- Opowiadanie: huximo - Kołysząc sny

Kołysząc sny

Autorze! To opowiadanie ma status archiwalnego tekstu ze starej strony. Aby przywrócić go do głównego spisu, wystarczy dokonać edycji. Do tego czasu możliwość komentowania będzie wyłączona.

Oceny

Kołysząc sny

 

 

Baletnica obracała się z gracją na podstawie pozytywki. Uniesione w górę ręce eksponowały smukłą szyję, podkreślając też talię i linię bioder. Cicha muzyka rozbrzmiewała w półmroku pokoju, a biel porcelany odbijała światło bijące od płomyków świec. To był cichy wieczór. Makbet czuł się tu w miarę bezpiecznie. Ściany otulały go niczym ciepły koc i nie pozwalały wtargnąć światu.

Siedział przy małym stoliku obserwując tańczącą kobietę na szczycie mechanizmu. Muzyka zaczęła zwalniać, aż w końcu całkowicie ucichła i porcelanowe oblicze skierowało się ku martwym oczom ostatniej ofiary.

Makbet zabił ją jakieś trzy godziny temu.
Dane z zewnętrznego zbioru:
-- ==== Sys2Proof/Tests/Slice0.lean ====
section
/-! SUPPORT. Tests: ill-formed terms, words and vectors of the spec (95_test_vectors.md and the worked examples of the
rules), and for each statement with hypotheses a state and operands that meet them all. -/

namespace Sys2Proof.Tests

open Sys2Proof.Machine

set_option Elab.async false

/-! Well-formedness: each check refuses an ill-formed term. -/

/-- Tag u32 with no value word, tag bool with two, and a string of 5 bytes in one word (30_encoding.md R98). -/
theorem test_wf_setting :
    Instr.wf (.setSettingDecOok 1 ⟨6, []⟩) = false ∧ Instr.wf (.setSettingEncWav 26 ⟨0, [1, 1]⟩) = false ∧
    Instr.wf (.setSettingEncMorse 27 ⟨11, [5, 0x20534F53]⟩) = false ∧
    Instr.wf (.setSettingEncMorse 27 ⟨11, [5, 0x20534F53, 0x31]⟩) = true := by decide

/-- 65,536 samples do not fit the 16-bit `arg` field; 65,535 do (30_encoding.md R95). -/
theorem test_wf_samples :
    (∀ raw : List Sample, raw.length = 65536 → Instr.wf (.parseNextSamplesDecRaw raw) = false) ∧
    ∀ raw : List Sample, raw.length = 65535 → Instr.wf (.parseNextSamplesDecRaw raw) = true := by
  constructor <;> intro raw h <;> simp only [Instr.wf, samplesFitArg, h] <;> decide

/-- A count of 2^32 does not fit its payload word (30_encoding.md R94). -/
theorem test_wf_counts :
    (∀ data : List Byte, data.length = 4294967296 → Instr.wf (.pbLoad 1 1 8 data) = false) ∧
    (∀ c : List Real32, c.length = 4294967296 → Instr.wf (.fltCreate 1 c []) = false ∧ Instr.wf (.fltCreate 1 [] c) = false) ∧
    ∀ raw : List Sample, raw.length = 4294967296 → Instr.wf (.fltProcessChunk 0 raw) = false := by
  refine ⟨?_, fun c h => ⟨?_, ?_⟩, ?_⟩ <;> (try intro c h) <;> simp [Instr.wf, fitsWord, h]

/-! Decoding: words written out from 30_encoding.md R91 to R102. -/

/-- Each list of words decodes to its instruction, with no word left. -/
abbrev Decodes (rows : List (List Word × Instr)) : Prop := ∀ e ∈ rows, decode e.1 = .instr e.2 []

/-- 30_encoding.md R92, R93: `CREATE` is opcode 0x01; the field `arg` is ignored (R100). -/
theorem test_decode_create : Decodes [
  ([0x0101BEEF], .createDecOok),
  ([0x0102BEEF], .createDecPwm),
  ([0x0103BEEF], .createDecMorse),
  ([0x0104BEEF], .createDecRaw),
  ([0x0108BEEF], .createEncWave),
  ([0x0109BEEF], .createEncWav),
  ([0x010ABEEF], .createEncOok),
  ([0x010BBEEF], .createEncPwm),
  ([0x010CBEEF], .createEncMorse) ] := by decide

/-- Opcode 0x02 (R93). -/
theorem test_decode_getAcceptedSettings : Decodes [
  ([0x02010000], .getAcceptedSettingsDecOok),
  ([0x02020000], .getAcceptedSettingsDecPwm),
  ([0x02030000], .getAcceptedSettingsDecMorse),
  ([0x02040000], .getAcceptedSettingsDecRaw),
  ([0x02080000], .getAcceptedSettingsEncWave),
  ([0x02090000], .getAcceptedSettingsEncWav),
  ([0x020A0000], .getAcceptedSettingsEncOok),
  ([0x020B0000], .getAcceptedSettingsEncPwm),
  ([0x020C0000], .getAcceptedSettingsEncMorse) ] := by decide

/-- Opcode 0x03 (R93). -/
theorem test_decode_beginSettings : Decodes [
  ([0x03010000], .beginSettingsDecOok),
  ([0x03020000], .beginSettingsDecPwm),
  ([0x03030000], .beginSettingsDecMorse),
  ([0x03040000], .beginSettingsDecRaw),
  ([0x03080000], .beginSettingsEncWave),
  ([0x03090000], .beginSettingsEncWav),
  ([0x030A0000], .beginSettingsEncOok),
  ([0x030B0000], .beginSettingsEncPwm),
  ([0x030C0000], .beginSettingsEncMorse) ] := by decide

/-- Opcode 0x04: `arg` is the identifier, the payload a tag and a value (R95, R98; 95_test_vectors.md 3.1). -/
theorem test_decode_setSetting : Decodes [
  ([0x04010000, 0x00000006, 0x000003E8], .setSettingDecOok 0 ⟨0x00000006, [0x000003E8]⟩),
  ([0x04020001, 0x0000000C, 0x00000002], .setSettingDecPwm 1 ⟨0x0000000C, [0x00000002]⟩),
  ([0x04030002, 0x00000000, 0x00000001], .setSettingDecMorse 2 ⟨0x00000000, [0x00000001]⟩),
  ([0x04040003, 0x00000006, 0x00000001], .setSettingDecRaw 3 ⟨0x00000006, [0x00000001]⟩),
  ([0x04080004, 0x00000004, 0x00000258], .setSettingEncWave 4 ⟨0x00000004, [0x00000258]⟩),
  ([0x04090005, 0x00000002, 0x00000109], .setSettingEncWav 5 ⟨0x00000002, [0x00000109]⟩),
  ([0x040A001B, 0x0000000B, 0x00000001, 0x000000A5], .setSettingEncOok 27 ⟨0x0000000B, [0x00000001, 0x000000A5]⟩),
  ([0x040B0007, 0x00000005, 0xFFFFFFFF], .setSettingEncPwm 7 ⟨0x00000005, [0xFFFFFFFF]⟩),
  ([0x040C001B, 0x0000000B, 0x00000005, 0x20534F53, 0x00000031], .setSettingEncMorse 27 ⟨0x0000000B, [0x00000005, 0x20534F53, 0x00000031]⟩) ] := by decide

/-- A 64-bit value takes two words (R98), a word that is no tag none (R101), a string of no bytes its length word. -/
theorem test_decode_setSettingTags : Decodes [
  ([0x04010000, 0x00000008, 0x00000001, 0x00000002], .setSettingDecOok 0 ⟨8, [1, 2]⟩),
  ([0x04010000, 0x0000000E], .setSettingDecOok 0 ⟨14, []⟩),
  ([0x040A001B, 0x0000000B, 0x00000000], .setSettingEncOok 27 ⟨11, [0]⟩) ] := by decide

/-- Opcode 0x05 (R93). -/
theorem test_decode_endSettings : Decodes [
  ([0x05010000], .endSettingsDecOok),
  ([0x05020000], .endSettingsDecPwm),
  ([0x05030000], .endSettingsDecMorse),
  ([0x05040000], .endSettingsDecRaw),
  ([0x05080000], .endSettingsEncWave),
  ([0x05090000], .endSettingsEncWav),
  ([0x050A0000], .endSettingsEncOok),
  ([0x050B0000], .endSettingsEncPwm),
  ([0x050C0000], .endSettingsEncMorse) ] := by decide

/-- Opcode 0x06 (R93). -/
theorem test_decode_release : Decodes [
  ([0x06010000], .releaseDecOok),
  ([0x06020000], .releaseDecPwm),
  ([0x06030000], .releaseDecMorse),
  ([0x06040000], .releaseDecRaw),
  ([0x06080000], .releaseEncWave),
  ([0x06090000], .releaseEncWav),
  ([0x060A0000], .releaseEncOok),
  ([0x060B0000], .releaseEncPwm),
  ([0x060C0000], .releaseEncMorse) ] := by decide

/-- Opcode 0x07 (R93). -/
theorem test_decode_getStatus : Decodes [
  ([0x07010000], .getStatusDecOok),
  ([0x07020000], .getStatusDecPwm),
  ([0x07030000], .getStatusDecMorse),
  ([0x07040000], .getStatusDecRaw),
  ([0x07080000], .getStatusEncWave),
  ([0x07090000], .getStatusEncWav),
  ([0x070A0000], .getStatusEncOok),
  ([0x070B0000], .getStatusEncPwm),
  ([0x070C0000], .getStatusEncMorse) ] := by decide

/-- Opcode 0x10: `arg` is the chunk size (R95). -/
theorem test_decode_initialize : Decodes [
  ([0x1001FF01], .initializeDecOok 0xFF01),
  ([0x1002FF02], .initializeDecPwm 0xFF02),
  ([0x1003FF03], .initializeDecMorse 0xFF03),
  ([0x1004FF04], .initializeDecRaw 0xFF04) ] := by decide

/-- Opcode 0x11: `arg` samples, two a word, the low half first (R94; 95_test_vectors.md 3.1). -/
theorem test_decode_parseNextSamples : Decodes [
  ([0x11010000], .parseNextSamplesDecOok []),
  ([0x11020003, 0x02C80200, 0x00000200], .parseNextSamplesDecPwm [512, 712, 512]),
  ([0x11030001, 0x0000FFFF], .parseNextSamplesDecMorse [0xFFFF]),
  ([0x11040002, 0x00020001], .parseNextSamplesDecRaw [1, 2]) ] := by decide

/-- Opcode 0x12 (R93). -/
theorem test_decode_terminate : Decodes [
  ([0x12010000], .terminateDecOok),
  ([0x12020000], .terminateDecPwm),
  ([0x12030000], .terminateDecMorse),
  ([0x12040000], .terminateDecRaw) ] := by decide

/-- Opcode 0x13: `arg` is the number of bytes (R95). -/
theorem test_decode_readDecoded : Decodes [
  ([0x13011201], .readDecodedDecOok 0x1201),
  ([0x13021202], .readDecodedDecPwm 0x1202),
  ([0x13031203], .readDecodedDecMorse 0x1203),
  ([0x13041204], .readDecodedDecRaw 0x1204) ] := by decide

/-- Opcode 0x14, on units 1 to 3 (R93). -/
theorem test_decode_readCapture : Decodes [
  ([0x14013401], .readCaptureDecOok 0x3401),
  ([0x14023402], .readCaptureDecPwm 0x3402),
  ([0x14033403], .readCaptureDecMorse 0x3403) ] := by decide

/-- Opcode 0x18 (R93). -/
theorem test_decode_reset : Decodes [
  ([0x18080000], .resetEncWave),
  ([0x18090000], .resetEncWav),
  ([0x180A0000], .resetEncOok),
  ([0x180B0000], .resetEncPwm),
  ([0x180C0000], .resetEncMorse) ] := by decide

/-- Opcode 0x19: `arg` is the number of samples (R95). -/
theorem test_decode_prepareNextSamples : Decodes [
  ([0x19085608], .prepareNextSamplesEncWave 0x5608),
  ([0x19095609], .prepareNextSamplesEncWav 0x5609),
  ([0x190A560A], .prepareNextSamplesEncOok 0x560A),
  ([0x190B560B], .prepareNextSamplesEncPwm 0x560B),
  ([0x190C560C], .prepareNextSamplesEncMorse 0x560C) ] := by decide

/-- Opcode 0x1A, unit 9: the word of 95_test_vectors.md 3.1. -/
theorem test_decode_pbLoad : Decodes [
  ([0x1A090000, 0x00010001, 0x00000008, 0x00000004, 0x40FF8000], .pbLoad 1 1 8 [0x00, 0x80, 0xFF, 0x40]) ] := by decide

/-- Opcodes 0x20 to 0x26, unit 0: the words of 95_test_vectors.md P2 and 3.1. -/
theorem test_decode_flt : Decodes [
  ([0x20000004, 0x00000002, 0x00000001, 0x3F800000, 0xBF400000, 0x3E800000], .fltCreate 4 [0x3F800000, 0xBF400000] [0x3E800000]),
  ([0x21000002, 0x40000000], .fltSetDemod 2 0x40000000),
  ([0x22000000, 0x00000003], .fltSetCapture 3),
  ([0x23000200, 0x00000003, 0x00020001, 0x00000003], .fltProcessChunk 512 [1, 2, 3]),
  ([0x24000000], .fltReadOutput),
  ([0x25000008], .fltReadCapture 8),
  ([0x26000000], .fltRelease) ] := by decide

/-- Opcodes 0x30 to 0x33, unit 16, 0x38 to 0x3B, unit 17, and 0x3F, unit 255 (95_test_vectors.md 3.1, P3, P4). -/
theorem test_decode_schedulers : Decodes [
  ([0x3010000A], .txBind 10),
  ([0x31100008], .txStart 8),
  ([0x32100000], .txStop),
  ([0x33100000], .txStatus),
  ([0x38110001], .rxBind 1),
  ([0x391103E8], .rxStart 1000),
  ([0x3A110000], .rxStop),
  ([0x3B110000], .rxStatus),
  ([0x3FFF0000], .sysStatus) ] := by decide

/-- The words of the event port (30_encoding.md R102; 95_test_vectors.md 3.1). -/
theorem test_decode_events :
    decodeEvent 0x80010100 = some (.evTxSent 1 256) ∧ decodeEvent 0x810003E8 = some (.evRxCaptured 0 1000) ∧
    decodeEvent 0x90010100 = some (.reqTxSend 1 256) ∧ decodeEvent 0x910003E8 = some (.reqRxCapture 0 1000) ∧
    decodeEvent 0x92000000 = some (.reqRxAbort 0 0) ∧ decodeEvent 0x93000000 = none ∧
    decodeEvent 0x3FFF0000 = none := by decide

/-- The illegal words of 95_test_vectors.md 3.1: no payload is consumed (R100). -/
theorem test_decode_illegal :
    decode [0x00000000, 7] = .illegal [7] ∧ decode [0x01050000, 7] = .illegal [7] ∧
    decode [0x100A0004] = .illegal [] ∧ decode [0x14040004] = .illegal [] ∧ decode [0x1A080000] = .illegal [] ∧
    decode [0x80010100] = .illegal [] := by decide

/-- A transaction whose words are not all there is not executed (R101; log entry 2); words after one are left. -/
theorem test_decode_partial :
    decode [] = .incomplete ∧ decode [0x11020003, 0x02C80200] = .incomplete ∧
    decode [0x040A001B, 0x0000000B] = .incomplete ∧ decode [0x3FFF0000, 0x01010000] = .instr .sysStatus [0x01010000] := by
  decide

/-- The words the host asks of a row: bit 0 is the least significant bit of the first word. -/
theorem test_decode_tableWord :
    decodeTableWord 32 0x0101BEEF = some .createDecOok ∧ decodeTableWord 64 0x4000000021000002 = some (.fltSetDemod 2 0x40000000) ∧
    decodeTableWord 32 0x11020003 = some (.parseNextSamplesDecPwm [0, 0, 0]) ∧
    decodeTableWord 32 0x92000000 = some (.reqRxAbort 0 0) ∧ decodeTableWord 32 0x01050000 = none := by decide

/-! One step or one operation each, against the spec's worked examples and vectors. -/

/-- What an outcome answers, where there is a next state. -/
def answer (o : Host.Outcome State Fault Refusal) : Option (List Word) :=
  match o with
  | .next t => some t.rsp
  | _ => none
Nie cierpiała długo. Szkocki król starał się nie zadawać bólu. Zrobił to jak zawsze. XVI wieczny, pięknie zdobiony sztylet, był już na swoim miejscu. Czekał na spotkanie kolejnej duszy, starannie ukryty w rękawie dość znoszonego i mocno przybrudzonego bordowego płaszcza.

Ciało w kącie było jeszcze ciepłe. Krew wypływała wąskim strumieniem z otworu w tętnicy, napełniając niewielki papierowy kubek po kawie. Mężczyzna podniósł go z nabożnym lękiem i usiadł na swoim miejscu.

Figurka baleriny, choć dotknięta zębem czasu, była prawie całkowicie kompletna. Brakowało wyłącznie twarzy. Zamiast niej znajdował się otwór, przez który można było spojrzeć w mroczne wnętrze tancerki, przyprawiające patrzącego o utratę zmysłów.

Makbet zbliżył ją do siebie delikatnie przesuwając po blacie stołu. Wiedział, że balerina jest spragniona. Spragniona życia, które zamierzał jej podarować. Wlewając krew do pustego wnętrza figurki, starał się nie uronić ani kropli, by nie zabrudzić śnieżnobiałej powierzchni ukochanej porcelany. Nie lubił, gdy krwawiła.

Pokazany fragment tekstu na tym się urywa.